Helm stable/prometheus-operator: adding new scraping targets and troubleshooting

Today I Learned (TIL) that Kubernetes named ports usage may be quite frustrating.

Recently I’ve deployed monitoring stack (Prometheus, Grafana) in Kubernetes using Helm stable/prometheus-operator. Setting up monitoring for Kubernetes cluster itself is covered by this wonderful guide. But for setting up monitoring for other services one need to learn what Kubernetes Operator is, and create his/her own ServiceMonitor for Prometheus-Operator (see stable/prometheus-operator).

ServiceMotitor is a custom resource. It tells Prometheus what k8s Service exposes metrics and where: service label selectors, its namespace, path, port, etc. Say, we’ve got a web application Service in the default namespace with label app: pili that exposes /metrics endpoint on the named port called uwsgi . We are going to deploy ServiceMonitor for Prometheus to scrape the metrics every 15 seconds in monitoring namespace and with certain labels. Then we apply a manifest:

apiVersion: monitoring.coreos.com/v1
kind: ServiceMonitor
metadata:
  name: monitoring-pili
  namespace: monitoring
  labels:
    app: pili-service-monitor
spec:
  selector:
    matchLabels:
      # Target app service
      app: pili
  endpoints:
  - interval: 15s
    path: /metrics
    port: uwsgi
  namespaceSelector:
    matchNames:
    - default

Following this steps I’m sucessfully deployed a few service monitors: for a PostgreSQL cluster, RabbitMQ, ElasticSearch, etc. All of them allowed Prometheus to scrape metrics just as expected. But my own application still showed 0 active targets in Prometheus. I could manually curl my app service’s /metrics endpoint and see that all the metrics are exposed correctly. Still Prometheus was unable to scrape it.

I doublechecked label selectors as they often happen to be a culrpit (see this StackOverflow question). Everything was fine. I could see that my app’s Service exposed Kubernetes endpoints correctly:

$ kubectl get endpoint --namespace default
...
pili  10.244.0.136:8080,10.244.0.144:8080,10.244.0.185:8080  6d16h
...

Eventually, it turned out that ServiceMonitor didn’t see my app service’s named port!

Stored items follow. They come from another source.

-- ==== Sys2Proof/Laws/State.lean ====
section
/-! SUPPORT. What each update leaves in each field of the state: one lemma per field per update, so that no proof
unfolds a record update. -/

namespace Sys2Proof.Machine

variable (s : State)

/-! ### goto -/

@[simp] theorem goto_cmd (p : Phase) : (goto p s).cmd = s.cmd := rfl
@[simp] theorem goto_busy (p : Phase) : (goto p s).busy = s.busy := rfl
@[simp] theorem goto_pktCount (p : Phase) : (goto p s).pktCount = s.pktCount := rfl
@[simp] theorem goto_pktOpcode (p : Phase) : (goto p s).pktOpcode = s.pktOpcode := rfl
@[simp] theorem goto_pktParam1 (p : Phase) : (goto p s).pktParam1 = s.pktParam1 := rfl
@[simp] theorem goto_pktParam2 (p : Phase) : (goto p s).pktParam2 = s.pktParam2 := rfl
@[simp] theorem goto_pktChecksum (p : Phase) : (goto p s).pktChecksum = s.pktChecksum := rfl
@[simp] theorem goto_txfill (p : Phase) : (goto p s).txfill = s.txfill := rfl
@[simp] theorem goto_frmLength (p : Phase) : (goto p s).frmLength = s.frmLength := rfl
@[simp] theorem goto_frmValid (p : Phase) : (goto p s).frmValid = s.frmValid := rfl
@[simp] theorem goto_frmChecksum (p : Phase) : (goto p s).frmChecksum = s.frmChecksum := rfl
@[simp] theorem goto_calcReg (p : Phase) : (goto p s).calcReg = s.calcReg := rfl
@[simp] theorem goto_rxbuf (p : Phase) : (goto p s).rxbuf = s.rxbuf := rfl
@[simp] theorem goto_resKind (p : Phase) : (goto p s).resKind = s.resKind := rfl
@[simp] theorem goto_resCode (p : Phase) : (goto p s).resCode = s.resCode := rfl
@[simp] theorem goto_infoRfu (p : Phase) : (goto p s).infoRfu = s.infoRfu := rfl
@[simp] theorem goto_infoDevid (p : Phase) : (goto p s).infoDevid = s.infoDevid := rfl
@[simp] theorem goto_infoSilid (p : Phase) : (goto p s).infoSilid = s.infoSilid := rfl
@[simp] theorem goto_infoRev (p : Phase) : (goto p s).infoRev = s.infoRev := rfl
@[simp] theorem goto_rnd (p : Phase) : (goto p s).rnd = s.rnd := rfl
@[simp] theorem goto_ser (p : Phase) : (goto p s).ser = s.ser := rfl
@[simp] theorem goto_phase (p : Phase) : (goto p s).phase = p := rfl
@[simp] theorem goto_idx (p : Phase) : (goto p s).idx = s.idx := rfl
@[simp] theorem goto_eng (p : Phase) : (goto p s).eng = s.eng := rfl
@[simp] theorem goto_txn (p : Phase) : (goto p s).txn = s.txn := rfl
@[simp] theorem goto_written (p : Phase) : (goto p s).written = s.written := rfl
@[simp] theorem goto_program (p : Phase) : (goto p s).program = s.program := rfl
@[simp] theorem goto_acks (p : Phase) : (goto p s).acks = s.acks := rfl
@[simp] theorem goto_bytes (p : Phase) : (goto p s).bytes = s.bytes := rfl
@[simp] theorem goto_callsLeft (p : Phase) : (goto p s).callsLeft = s.callsLeft := rfl
@[simp] theorem goto_draws (p : Phase) : (goto p s).draws = s.draws := rfl
@[simp] theorem goto_trace (p : Phase) : (goto p s).trace = s.trace := rfl
@[simp] theorem goto_cfg (p : Phase) : (goto p s).cfg = s.cfg := rfl

/-! ### setIdx -/

@[simp] theorem setIdx_cmd (v : Byte) : (setIdx v s).cmd = s.cmd := rfl
@[simp] theorem setIdx_busy (v : Byte) : (setIdx v s).busy = s.busy := rfl
@[simp] theorem setIdx_pktCount (v : Byte) : (setIdx v s).pktCount = s.pktCount := rfl
@[simp] theorem setIdx_pktOpcode (v : Byte) : (setIdx v s).pktOpcode = s.pktOpcode := rfl
@[simp] theorem setIdx_pktParam1 (v : Byte) : (setIdx v s).pktParam1 = s.pktParam1 := rfl
@[simp] theorem setIdx_pktParam2 (v : Byte) : (setIdx v s).pktParam2 = s.pktParam2 := rfl
@[simp] theorem setIdx_pktChecksum (v : Byte) : (setIdx v s).pktChecksum = s.pktChecksum := rfl
@[simp] theorem setIdx_txfill (v : Byte) : (setIdx v s).txfill = s.txfill := rfl
@[simp] theorem setIdx_frmLength (v : Byte) : (setIdx v s).frmLength = s.frmLength := rfl
@[simp] theorem setIdx_frmValid (v : Byte) : (setIdx v s).frmValid = s.frmValid := rfl
@[simp] theorem setIdx_frmChecksum (v : Byte) : (setIdx v s).frmChecksum = s.frmChecksum := rfl
@[simp] theorem setIdx_calcReg (v : Byte) : (setIdx v s).calcReg = s.calcReg := rfl
@[simp] theorem setIdx_rxbuf (v : Byte) : (setIdx v s).rxbuf = s.rxbuf := rfl
@[simp] theorem setIdx_resKind (v : Byte) : (setIdx v s).resKind = s.resKind := rfl
@[simp] theorem setIdx_resCode (v : Byte) : (setIdx v s).resCode = s.resCode := rfl
@[simp] theorem setIdx_infoRfu (v : Byte) : (setIdx v s).infoRfu = s.infoRfu := rfl
@[simp] theorem setIdx_infoDevid (v : Byte) : (setIdx v s).infoDevid = s.infoDevid := rfl
@[simp] theorem setIdx_infoSilid (v : Byte) : (setIdx v s).infoSilid = s.infoSilid := rfl
@[simp] theorem setIdx_infoRev (v : Byte) : (setIdx v s).infoRev = s.infoRev := rfl
@[simp] theorem setIdx_rnd (v : Byte) : (setIdx v s).rnd = s.rnd := rfl
@[simp] theorem setIdx_ser (v : Byte) : (setIdx v s).ser = s.ser := rfl
@[simp] theorem setIdx_phase (v : Byte) : (setIdx v s).phase = s.phase := rfl
@[simp] theorem setIdx_idx (v : Byte) : (setIdx v s).idx = v := rfl
@[simp] theorem setIdx_eng (v : Byte) : (setIdx v s).eng = s.eng := rfl
@[simp] theorem setIdx_txn (v : Byte) : (setIdx v s).txn = s.txn := rfl
@[simp] theorem setIdx_written (v : Byte) : (setIdx v s).written = s.written := rfl
@[simp] theorem setIdx_program (v : Byte) : (setIdx v s).program = s.program := rfl
@[simp] theorem setIdx_acks (v : Byte) : (setIdx v s).acks = s.acks := rfl
@[simp] theorem setIdx_bytes (v : Byte) : (setIdx v s).bytes = s.bytes := rfl
@[simp] theorem setIdx_callsLeft (v : Byte) : (setIdx v s).callsLeft = s.callsLeft := rfl
@[simp] theorem setIdx_draws (v : Byte) : (setIdx v s).draws = s.draws := rfl
@[simp] theorem setIdx_trace (v : Byte) : (setIdx v s).trace = s.trace := rfl
@[simp] theorem setIdx_cfg (v : Byte) : (setIdx v s).cfg = s.cfg := rfl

My Service manifest look like this:

apiVersion: v1
kind: Service
metadata:
  name: pili
  labels:
    app: pili
spec:
  type: ClusterIP
  ports:
  - protocol: TCP
    port: 8080
    targetPort: uwsgi
  selector:
    app: pili-web
    tier: backend

In that case Service targeted named port uwsgi from app’s Deployment. The port was also used in Ingress sucessfully:

...
- backend:
    serviceName: pili
    servicePort: uwsgi
...

It wasn’t untill I explicitly named the port (with the same name) in Service that ServiceMonitor could discover my target. So I rewrote my Service manifest:

apiVersion: v1
kind: Service
metadata:
  name: pili
  labels:
    app: pili
spec:
  type: ClusterIP
  ports:
  - name: uwsgi
    protocol: TCP
    port: 8080
    targetPort: uwsgi
  selector:
    app: pili-web
    tier: backend

So the only change that really helped was this one:

   ports:
-  - protocol: TCP
+  - name: uwsgi
+    protocol: TCP
     port: 8080
     targetPort: uwsgi

Service’s port should be explicitly named even if has the same name as target port’s name. ServiceMonitor understands only explicitly named Service ports, although other entities, e.g. an Ingress, work well without explicit naming. Beware!

P.S. At the time of writing I used kubectl v1.14.2 and helm v2.14.0.